Age difference in relationships

1246710

Replies

  • kooltray87
    kooltray87 Posts: 501 Member
    Oldest guy I dated was 10yrs older. I was 23, he was 33. It was great because neither of us wanted a serious relationship. It was just something fun and kinda tabu....My current serious bf is 5 years older than me, 25 and 30. He's a young soul and I'm an old soul so we kinda meet in the middle. lol The only time I even notice our age difference is when we are with our friends. Most of his friends have kids and/or are married. I'm also usually the youngest one in the room :-/
  • Alex_is_Hawks
    Alex_is_Hawks Posts: 3,499 Member
    I was 25 , he was 54....and to put it into perspective...my dad was 49 at the time.

    so yeah......

    we dated for a year and a half...

    Yes Mark?
  • Awkward30
    Awkward30 Posts: 1,927 Member
    Oldest: When I was 20, he was 27. Dated for over a year and a half, didn't work out because it was long distance

    Youngest: most recent xbf was about a year younger. We dated for under a year and broke up because he's young and not ready to be serious.

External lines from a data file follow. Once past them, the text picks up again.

/-- R137, R138: the region record of a recorder once every message on its way has been taken. -/
def State.regionSoon (s : State) (ok : Bool) (r : Rec) : Option Region :=
  s.mail.rcuToSst.foldl (regionStep ok r) s.sst.regions[r]

/-- R156: the recorder's region as the Sample Store records it, marked while the recorder is RUNNING. -/
def Recorder.record (x : Recorder) : Option Region :=
  x.region.map fun g => ⟨g.1, g.2, x.state == .running⟩

/-- R137: the recorder, start and length of a region request. -/
def RcuMsg.asks (m : RcuMsg) : Option (Rec × Nat × Nat) :=
  match m with
  | .regionRequest r start len => some (r, start, len)
  | .regionRelease _ | .running _ _ | .write _ _ => none

/-- R137, R138, R156, R165: once the messages on their way have been taken the Sample Store records the
recorder's own region, with its running mark; a RECORD SETUP that waits has its one request, or its
answer, on the way, and a granted one leaves the range it asked for, or none after RESET DEVICE. -/
structure State.RegionsTied (s : State) : Prop where
  asked : s.mail.rcuToSst.filterMap RcuMsg.asks =
    match s.rcu.waiting, s.mail.regionAnswer with
    | some w, none => [(w.recorder, w.start, w.len)]
    | _, _ => []
  answered : s.mail.regionAnswer ≠ none → s.rcu.waiting ≠ none
  own : ∀ r : Rec, s.mail.regionAnswer ≠ some .granted ∨
      (∀ w, s.rcu.waiting = some w → w.recorder ≠ r) →
    s.regionSoon false r = Recorder.record s.rcu.recorders[r]
  wanted : ∀ w, s.rcu.waiting = some w →
    s.mail.regionAnswer = none ∨ s.mail.regionAnswer = some .granted →
    s.regionSoon true w.recorder = if w.aborted then none else some ⟨w.start, w.len, false⟩
  aborted : ∀ w, s.rcu.waiting = some w → w.aborted = true →
    Recorder.region s.rcu.recorders[w.recorder] = none

/-- R136, R156: what the Sample Store holds agrees with what the Player Bank and the Recorder Unit hold. -/
structure State.BlocksTied (s : State) : Prop where
  holds : s.HoldsTied
  regions : s.RegionsTied

/-! ## Frames: what the events of one block leave alone -/

/-- Only the Link Port of one link, and messages between blocks, differ. -/
structure OnlyLink (l : Link) (s t : State) : Prop where
  rest : t = { s with lp := t.lp, mail := t.mail }
  others : ∀ l' : Link, l' ≠ l → t.lp[l'] = s.lp[l']

/-- Only the Frame Engine and messages between blocks differ. -/
def OnlyFe (s t : State) : Prop := t = { s with fe := t.fe, mail := t.mail }

/-- Only the Route Edit Unit and messages between blocks differ. -/
def OnlyReu (s t : State) : Prop := t = { s with reu := t.reu, mail := t.mail }

/-- Only the Sample Store and messages between blocks differ. -/
def OnlySst (s t : State) : Prop := t = { s with sst := t.sst, mail := t.mail }

/-- Only the Player Bank and messages between blocks differ. -/
def OnlyPlb (s t : State) : Prop := t = { s with plb := t.plb, mail := t.mail }

/-- Only the Recorder Unit and messages between blocks differ. -/
def OnlyRcu (s t : State) : Prop := t = { s with rcu := t.rcu, mail := t.mail }

/-- Only the Event Unit and messages between blocks differ. -/
def OnlyEvu (s t : State) : Prop := t = { s with evu := t.evu, mail := t.mail }

/-- Only the Management Unit, the transmit list of one link, and messages between blocks differ. -/
structure OnlyMgu (l : Link) (s t : State) : Prop where
  rest : t = { s with mgu := t.mgu, lp := t.lp, mail := t.mail }
  list : t.lp = updAt s.lp l fun p => { p with txq := LP.txq t.lp[l] }

/-- R55, R73, R75, R84, R91, R92, R119, R120: a link has left the running states for a stopped state,
with one event report: its Link Port has dropped its transmit list, its transmit frames and its message
in assembly, which counts as discarded, its rest flags and runs are clear, its timers stand as on entry
into the new state, its framing is base, its partner record is no longer current, and every neighbour
has been told. A receive frame already presented stays (log entry 11). The discard reports stand in the
order of the list (log entry 30). -/
structure LeftRunning (l : Link) (s t : State) (new : LinkState) (kind : EventKind) : Prop where
  frame : OnlyLink l s t
  state : LP.state t.lp[l] = new
  emptied : LP.txq t.lp[l] = [] ∧ LP.asm t.lp[l] = .empty ∧ LP.rdy t.lp[l] = false
  counted : ∀ buf, LP.asm s.lp[l] = .assembling buf →
    (LP.counters t.lp[l]).discarded = satInc (LP.counters s.lp[l]).discarded
  uncounted : (∀ buf, LP.asm s.lp[l] ≠ .assembling buf) →
    (LP.counters t.lp[l]).discarded = (LP.counters s.lp[l]).discarded
  framing : LP.framing t.lp[l] = 16
  frames : LP.rx t.lp[l] = LP.rx s.lp[l] ∧ LP.txNow t.lp[l] = none ∧ LP.txNext t.lp[l] = none
  afresh : (LP.align t.lp[l]).acqRun = 0 ∧ (LP.align t.lp[l]).prev = none ∧
    (LP.align t.lp[l]).badRun = 0
  rest : LP.rest t.lp[l] = ⟨false, false, 0, 0, (LP.rest s.lp[l]).used⟩
  timers : LP.timers t.lp[l] = ⟨none, if new = .down then some 0 else none, none, none⟩
  stale : LP.partner t.lp[l] = (LP.partner s.lp[l]).map fun r => { r with current := false }
  kept : LP.cfg t.lp[l] = LP.cfg s.lp[l] ∧ LP.advert t.lp[l] = LP.advert s.lp[l] ∧
    LP.attempts t.lp[l] = LP.attempts s.lp[l] ∧ LP.removed t.lp[l] = LP.removed s.lp[l]
  mail : t.mail =
    { s.mail with
      reports := s.mail.reports ++ [(.lp l, ⟨kind, l.val, LP.slotCount s.lp[l], none⟩)]
      lpToMgu := s.mail.lpToMgu ++
        ((LP.txq s.lp[l]).map fun m => (l, LpMsg.discarded m.place m.ref)) ++ [(l, .stopped)]
      lossNotices := updAt s.mail.lossNotices l (· + 1)
      stateNotices := updAt s.mail.stateNotices l (· ++ [new])
      viewNotices := updAt s.mail.viewNotices l (· ++ [⟨.out, 0⟩]) }

/-! ## Responses (R170, R171, R174) -/

/-- R174: the messages between blocks after the Management Unit has carried out a deferred effect of a
link, if there is one: the instruction to carry out a held move, or the reset of RESET DEVICE. -/
def CarriedOut (l : Link) (d : Option Deferred) (m : Mail) : Mail :=
  match d with
  | none => m
  | some .heldMove => { m with moveOrders := updAt m.moveOrders l (· + 1) }
  | some .reset => { m with resets := m.resets ++ [⟨.lp l, .device, l, false⟩] }

/-- R171: a built response has been offered to its Link Port as it stood (log entry 10), which was
stopped, occupied or took it. -/
structure Offered (l : Link) (ref : Ref) (octets : List Byte) (deferred : Option Deferred)
    (s t : State) : Prop where
  stopped : (LP.state s.lp[l]).running = false →
    t = { s with
      mgu :=
        { s.mgu with
          links := updAt s.mgu.links l fun k => { k with inProgress := none, heldResp := none } }
      mail := CarriedOut l deferred s.mail }
  occupied : (LP.state s.lp[l]).running = true → (∃ x ∈ LP.txq s.lp[l], x.place = .response) →
    t = { s with
      mgu :=
        { s.mgu with
          links := updAt s.mgu.links l fun k => { k with heldResp := some ⟨ref, octets, deferred⟩ } } }
  accepted : (LP.state s.lp[l]).running = true → (∀ x ∈ LP.txq s.lp[l], x.place ≠ .response) →
    t = { s with
      lp := updAt s.lp l fun p =>
        { p with txq := p.txq ++ [⟨.response, some ref, withCheck octets⟩] }
      mgu :=
        { s.mgu with
          links := updAt s.mgu.links l fun k =>
            { k with
              inProgress := none
              heldResp := none
              closing := match deferred with | some d => some ⟨d, ref⟩ | none => k.closing } } }

/-- R170: the response to the request in progress on a link has been built, with the number of events
waiting at that moment, and offered. -/
def Answered (l : Link) (ip : InProgress) (code : ResultCode) (body : List Byte)
    (deferred : Option Deferred) (s t : State) : Prop :=
  Offered l ip.ref
    ([ip.code ||| 0x80#8, ip.tag, BitVec.ofNat 8 code.value, BitVec.ofNat 8 s.evu.events.length] ++
      u16 body.length ++ body)
    deferred { s with mgu := { s.mgu with eventsWaiting := s.evu.events.length } } t

/-- The words of sample memory read as before. -/
def SameMemory (s t : State) : Prop := ∀ a, Memory.read t.sst.mem a = Memory.read s.sst.mem a

end Sys2Proof.Machine
end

    Age is never a deal breaker, but I think older works way better for me. Plus my lil bro is 21, so anyone much younger than me reminds me of little bro and gets friendzoned
  • HurricaneElaine
    HurricaneElaine Posts: 984 Member
    I was 21, he was 19. I took his virginity and broke his heart.

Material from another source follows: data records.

/-- R136 to R138: the records the Sample Store keeps for the Player Bank and the Recorder Unit. -/
def Obligations.HoldsAndRegionsAreRecorded : Prop :=
  Piece.ClipsAreHeldAndReleased ∧ Piece.RegionsAreRecorded

/-- R133: an address lies in the range of a clip that is held. -/
def inHeldClip (t : SST) (a : Nat) (id : Fin 32) : Prop :=
  ∃ c : Clip, t.clips[id] = some c ∧ 0 < t.holds[id] ∧ c.start ≤ a ∧ a < c.start + c.len

/-- R133: an address lies in the region of a recorder that is marked running. -/
def inRunningRegion (t : SST) (a : Nat) (r : Rec) : Prop :=
  ∃ g : Region, t.regions[r] = some g ∧ g.running = true ∧ g.start ≤ a ∧ a < g.start + g.len

/-- R133: an address lies in a held clip or a running region. -/
def isProtected (t : SST) (a : Nat) : Prop :=
  (∃ id, inHeldClip t a id) ∨ ∃ r, inRunningRegion t a r

/-- R132 to R134: MEMORY WRITE: BAD_FIELD 1 or 2; IN_USE naming the first protected address, with
reason HELD and the lowest held clip that contains it or reason REGION and the recorder, writing
nothing; or the words written from the start address in order. MEMORY READ: BAD_FIELD 1 or 2, or a
copy of the words, whatever is in use. -/
def Obligations.MemoryRequestsAreTaken : Prop :=
  ∀ (s s' : State) (req : Req) (start : Nat) (ws : List Sample), Handed .sst req s s' →
    (req.kind = .memoryWrite → start < 16777216 → 1 ≤ ws.length → ws.length ≤ 128 →
      req.body = u24 start ++ octetsOfWords ws →
      (131071 < start → exec .memoryWrite s = .next (s'.badField .sst req 1)) ∧
      (start ≤ 131071 → 131072 < start + ws.length →
        exec .memoryWrite s = .next (s'.badField .sst req 2)) ∧
      (start + ws.length ≤ 131072 →
        (∀ a, start ≤ a → a < start + ws.length → isProtected s.sst a →
          (∀ b, start ≤ b → b < a → ¬isProtected s.sst b) →
          (∀ id : Fin 32, inHeldClip s.sst a id → (∀ j : Fin 32, j < id → ¬inHeldClip s.sst a j) →
            exec .memoryWrite s =
              .next (s'.answer .sst req .inUse (u24 a ++ [0, BitVec.ofNat 8 id.val]))) ∧
          ∀ r : Rec, (∀ id, ¬inHeldClip s.sst a id) → inRunningRegion s.sst a r →
            (∀ q : Rec, q < r → ¬inRunningRegion s.sst a q) →
            exec .memoryWrite s =
              .next (s'.answer .sst req .inUse (u24 a ++ [1, BitVec.ofNat 8 r.val]))) ∧
        ((∀ a, start ≤ a → a < start + ws.length → ¬isProtected s.sst a) →
          ∃ mem, exec .memoryWrite s = .next (State.answer
            { s' with sst := { s.sst with mem := mem } } .sst req .ok
            (u24 start ++ [if ws.length = 128 then 0 else BitVec.ofNat 8 ws.length])) ∧
          (Memory.wf s.sst.mem = true → ∀ b, Memory.read mem b =
            if start ≤ b ∧ b < start + ws.length then (ws[b - start]?).getD 0
            else Memory.read s.sst.mem b)))) ∧
    ∀ n, req.kind = .memoryRead → start < 16777216 → n < 256 →
      req.body = u24 start ++ [BitVec.ofNat 8 n] →
      (131071 < start → exec .memoryRead s = .next (s'.badField .sst req 1)) ∧
      (start ≤ 131071 → n = 0 ∨ 128 < n ∨ 131072 < start + n →
        exec .memoryRead s = .next (s'.badField .sst req 2)) ∧
      (1 ≤ n → n ≤ 128 → start + n ≤ 131072 →
        exec .memoryRead s = .next (s'.answer .sst req .ok
          (u24 start ++ [if n = 128 then 0 else BitVec.ofNat 8 n] ++
            (List.range n).flatMap fun i => u24 (Memory.read s.sst.mem (start + i)).toNat)))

    It hurts to even type that..
  • bodiva88
    bodiva88 Posts: 308 Member
    Dated a 24-year-old when I was 45. He was an actor. And age difference wasn't an issue. But it wasn't serious.

    I can't think of anyone much older than I, just a year or two.

    My Aunt once asked me why I didn't marry a friend of mine who is 18 years younger than I. She said age is just a number. But whatever my feelings for him, he's always seem me as a friend, not something else.
  • marthadztx
    marthadztx Posts: 337 Member
    My last bf was 28 ..im 47 :drinker:

    21/2 yrs together.
  • sammys1girly
    sammys1girly Posts: 1,045 Member
    My husband is 5 1/2 yrs younger than me and we're great together, married for 15 1/2 yrs.:heart:
  • MB_Positif
    MB_Positif Posts: 8,897 Member
    My husband and I are 9 1/2 years apart...he's 44 and I am 34. I was 27 when I met him so 37 didn't seem all that bad :) Anyhow, I think it works great b/c we are at the same maturity level, haha.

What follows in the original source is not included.